**Activity**
Set down, please, exactly the lines below that run from the line with "let room := s.nvm.jq.length" to the line with "else if !o.retry", both lines included.

(Recorded data)
= Beginning of Section =

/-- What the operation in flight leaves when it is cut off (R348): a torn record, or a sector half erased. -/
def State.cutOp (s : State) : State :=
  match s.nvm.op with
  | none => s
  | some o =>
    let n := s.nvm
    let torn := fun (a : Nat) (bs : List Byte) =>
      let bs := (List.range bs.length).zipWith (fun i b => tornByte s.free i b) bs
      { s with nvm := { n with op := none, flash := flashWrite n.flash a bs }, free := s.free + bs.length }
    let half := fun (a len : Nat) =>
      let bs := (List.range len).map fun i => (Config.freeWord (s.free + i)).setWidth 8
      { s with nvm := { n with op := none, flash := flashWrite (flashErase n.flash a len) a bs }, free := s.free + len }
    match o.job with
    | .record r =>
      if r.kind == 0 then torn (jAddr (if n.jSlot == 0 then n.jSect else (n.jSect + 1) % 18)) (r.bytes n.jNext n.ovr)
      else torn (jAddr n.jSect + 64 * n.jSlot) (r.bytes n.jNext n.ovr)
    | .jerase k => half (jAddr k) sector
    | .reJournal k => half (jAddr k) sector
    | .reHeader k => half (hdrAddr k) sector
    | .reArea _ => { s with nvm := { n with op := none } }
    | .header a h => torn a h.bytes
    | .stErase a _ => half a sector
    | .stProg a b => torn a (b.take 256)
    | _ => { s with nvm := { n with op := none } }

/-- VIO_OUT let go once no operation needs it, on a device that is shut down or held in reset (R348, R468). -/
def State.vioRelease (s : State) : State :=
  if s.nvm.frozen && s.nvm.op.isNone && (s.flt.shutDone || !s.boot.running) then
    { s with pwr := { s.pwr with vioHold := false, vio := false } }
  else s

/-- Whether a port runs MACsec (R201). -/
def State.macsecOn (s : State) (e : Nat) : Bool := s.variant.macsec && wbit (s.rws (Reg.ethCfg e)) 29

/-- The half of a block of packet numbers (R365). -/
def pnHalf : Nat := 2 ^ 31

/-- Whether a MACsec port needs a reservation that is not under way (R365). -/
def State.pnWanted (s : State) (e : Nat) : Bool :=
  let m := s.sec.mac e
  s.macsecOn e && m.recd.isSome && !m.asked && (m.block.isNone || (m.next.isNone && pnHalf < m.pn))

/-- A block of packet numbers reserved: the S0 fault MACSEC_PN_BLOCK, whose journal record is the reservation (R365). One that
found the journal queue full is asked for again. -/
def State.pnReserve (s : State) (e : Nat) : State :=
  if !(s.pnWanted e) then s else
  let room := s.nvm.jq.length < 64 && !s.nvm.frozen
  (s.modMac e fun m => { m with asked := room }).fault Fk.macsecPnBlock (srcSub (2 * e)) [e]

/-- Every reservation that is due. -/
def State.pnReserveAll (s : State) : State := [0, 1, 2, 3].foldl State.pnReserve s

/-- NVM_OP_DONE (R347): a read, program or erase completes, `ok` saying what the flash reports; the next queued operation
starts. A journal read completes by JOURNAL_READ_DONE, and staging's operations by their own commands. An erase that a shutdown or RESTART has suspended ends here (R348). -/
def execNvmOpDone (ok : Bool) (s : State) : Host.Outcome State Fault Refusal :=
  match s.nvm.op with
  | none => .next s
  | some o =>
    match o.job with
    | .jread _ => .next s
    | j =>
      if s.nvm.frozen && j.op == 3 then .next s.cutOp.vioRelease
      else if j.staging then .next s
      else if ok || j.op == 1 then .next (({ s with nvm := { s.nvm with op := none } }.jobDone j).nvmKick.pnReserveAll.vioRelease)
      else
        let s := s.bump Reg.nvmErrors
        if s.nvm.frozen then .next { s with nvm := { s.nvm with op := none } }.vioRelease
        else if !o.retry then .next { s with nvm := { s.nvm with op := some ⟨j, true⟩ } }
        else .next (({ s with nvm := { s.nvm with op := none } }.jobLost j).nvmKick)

= End of Section =

**Task output**
  let room := s.nvm.jq.length < 64 && !s.nvm.frozen
  (s.modMac e fun m => { m with asked := room }).fault Fk.macsecPnBlock (srcSub (2 * e)) [e]

/-- Every reservation that is due. -/
def State.pnReserveAll (s : State) : State := [0, 1, 2, 3].foldl State.pnReserve s

/-- NVM_OP_DONE (R347): a read, program or erase completes, `ok` saying what the flash reports; the next queued operation
starts. A journal read completes by JOURNAL_READ_DONE, and staging's operations by their own commands. An erase that a shutdown or RESTART has suspended ends here (R348). -/
def execNvmOpDone (ok : Bool) (s : State) : Host.Outcome State Fault Refusal :=
  match s.nvm.op with
  | none => .next s
  | some o =>
    match o.job with
    | .jread _ => .next s
    | j =>
      if s.nvm.frozen && j.op == 3 then .next s.cutOp.vioRelease
      else if j.staging then .next s
      else if ok || j.op == 1 then .next (({ s with nvm := { s.nvm with op := none } }.jobDone j).nvmKick.pnReserveAll.vioRelease)
      else
        let s := s.bump Reg.nvmErrors
        if s.nvm.frozen then .next { s with nvm := { s.nvm with op := none } }.vioRelease
        else if !o.retry then .next { s with nvm := { s.nvm with op := some ⟨j, true⟩ } }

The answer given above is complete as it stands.